**Problem statement:** Where the string "pacing" appears in a line of the material below, copy that line.

╭─ Supplied records

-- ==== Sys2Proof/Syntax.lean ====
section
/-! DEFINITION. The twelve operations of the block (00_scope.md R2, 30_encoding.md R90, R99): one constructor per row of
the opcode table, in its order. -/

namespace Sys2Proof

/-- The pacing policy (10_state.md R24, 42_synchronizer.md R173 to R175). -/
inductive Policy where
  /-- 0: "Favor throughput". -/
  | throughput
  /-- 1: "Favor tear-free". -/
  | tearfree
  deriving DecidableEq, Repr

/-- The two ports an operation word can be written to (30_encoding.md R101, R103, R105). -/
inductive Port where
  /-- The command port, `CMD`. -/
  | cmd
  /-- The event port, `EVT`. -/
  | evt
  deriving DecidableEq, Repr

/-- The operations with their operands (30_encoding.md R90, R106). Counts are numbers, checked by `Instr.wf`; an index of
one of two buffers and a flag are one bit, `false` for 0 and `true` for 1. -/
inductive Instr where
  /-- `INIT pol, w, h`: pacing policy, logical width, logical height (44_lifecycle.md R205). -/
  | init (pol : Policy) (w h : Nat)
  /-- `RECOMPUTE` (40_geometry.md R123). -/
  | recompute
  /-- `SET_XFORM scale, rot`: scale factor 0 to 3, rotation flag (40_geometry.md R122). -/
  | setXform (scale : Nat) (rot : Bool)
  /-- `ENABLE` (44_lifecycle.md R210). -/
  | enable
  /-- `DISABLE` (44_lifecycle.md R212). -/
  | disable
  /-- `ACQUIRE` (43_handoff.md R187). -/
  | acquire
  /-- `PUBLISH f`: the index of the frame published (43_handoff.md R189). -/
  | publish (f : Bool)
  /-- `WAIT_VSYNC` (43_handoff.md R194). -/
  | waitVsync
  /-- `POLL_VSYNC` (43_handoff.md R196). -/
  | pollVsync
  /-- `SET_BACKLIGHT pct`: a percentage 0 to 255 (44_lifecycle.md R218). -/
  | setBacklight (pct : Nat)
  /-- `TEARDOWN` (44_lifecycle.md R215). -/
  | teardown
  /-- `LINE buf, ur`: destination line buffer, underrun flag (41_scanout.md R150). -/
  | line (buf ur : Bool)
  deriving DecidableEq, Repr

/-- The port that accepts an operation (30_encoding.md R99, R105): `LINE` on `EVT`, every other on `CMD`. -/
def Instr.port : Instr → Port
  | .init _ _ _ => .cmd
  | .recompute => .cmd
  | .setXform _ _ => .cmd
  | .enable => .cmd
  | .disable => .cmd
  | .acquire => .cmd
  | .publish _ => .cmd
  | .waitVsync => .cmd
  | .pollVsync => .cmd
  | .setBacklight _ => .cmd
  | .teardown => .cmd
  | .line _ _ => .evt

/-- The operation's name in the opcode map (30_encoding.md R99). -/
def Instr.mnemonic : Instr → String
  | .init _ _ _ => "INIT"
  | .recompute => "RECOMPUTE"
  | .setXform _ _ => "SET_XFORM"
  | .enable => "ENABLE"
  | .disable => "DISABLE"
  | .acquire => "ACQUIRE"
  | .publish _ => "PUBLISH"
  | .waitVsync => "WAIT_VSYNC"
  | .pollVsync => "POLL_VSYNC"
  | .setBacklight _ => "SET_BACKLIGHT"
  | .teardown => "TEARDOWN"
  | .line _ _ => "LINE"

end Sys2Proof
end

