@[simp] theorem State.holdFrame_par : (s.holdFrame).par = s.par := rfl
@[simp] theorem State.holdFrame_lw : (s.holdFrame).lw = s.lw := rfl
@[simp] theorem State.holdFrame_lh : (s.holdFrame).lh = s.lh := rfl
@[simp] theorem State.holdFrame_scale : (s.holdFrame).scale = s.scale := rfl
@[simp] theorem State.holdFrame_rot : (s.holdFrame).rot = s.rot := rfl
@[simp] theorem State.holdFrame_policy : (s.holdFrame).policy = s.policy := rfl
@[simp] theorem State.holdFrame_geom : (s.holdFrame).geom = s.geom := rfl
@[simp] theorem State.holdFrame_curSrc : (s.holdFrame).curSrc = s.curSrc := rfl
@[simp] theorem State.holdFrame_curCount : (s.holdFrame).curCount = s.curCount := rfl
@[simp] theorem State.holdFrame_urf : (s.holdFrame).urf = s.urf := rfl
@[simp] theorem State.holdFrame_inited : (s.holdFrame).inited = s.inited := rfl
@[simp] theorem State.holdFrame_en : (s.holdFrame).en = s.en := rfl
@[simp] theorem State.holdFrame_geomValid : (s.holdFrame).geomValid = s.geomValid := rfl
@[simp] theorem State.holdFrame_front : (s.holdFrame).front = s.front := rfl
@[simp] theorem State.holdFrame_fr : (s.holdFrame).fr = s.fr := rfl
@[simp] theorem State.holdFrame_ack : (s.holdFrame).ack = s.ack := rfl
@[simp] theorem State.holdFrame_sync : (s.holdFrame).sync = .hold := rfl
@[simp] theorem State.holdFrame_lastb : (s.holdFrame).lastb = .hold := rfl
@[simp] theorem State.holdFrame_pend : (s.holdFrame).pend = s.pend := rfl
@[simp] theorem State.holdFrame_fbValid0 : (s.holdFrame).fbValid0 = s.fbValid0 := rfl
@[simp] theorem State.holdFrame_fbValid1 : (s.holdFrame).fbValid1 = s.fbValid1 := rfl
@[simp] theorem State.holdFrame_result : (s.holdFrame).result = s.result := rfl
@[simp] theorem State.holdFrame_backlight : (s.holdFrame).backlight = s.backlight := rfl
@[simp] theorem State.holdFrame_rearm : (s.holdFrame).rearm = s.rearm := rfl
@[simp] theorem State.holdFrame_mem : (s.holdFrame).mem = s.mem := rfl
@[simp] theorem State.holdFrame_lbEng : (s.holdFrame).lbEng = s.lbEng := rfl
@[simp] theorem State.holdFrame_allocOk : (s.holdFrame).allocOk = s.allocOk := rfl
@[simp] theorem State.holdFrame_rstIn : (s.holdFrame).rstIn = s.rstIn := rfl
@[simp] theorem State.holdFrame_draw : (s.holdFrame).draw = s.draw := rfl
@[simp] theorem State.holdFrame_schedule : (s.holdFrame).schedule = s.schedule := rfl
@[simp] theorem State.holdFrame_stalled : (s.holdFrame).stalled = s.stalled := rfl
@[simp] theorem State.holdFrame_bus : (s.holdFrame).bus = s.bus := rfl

╰─

**Exercise result:**
/-- The pacing policy (10_state.md R24, 42_synchronizer.md R173 to R175). -/
  /-- `INIT pol, w, h`: pacing policy, logical width, logical height (44_lifecycle.md R205). -/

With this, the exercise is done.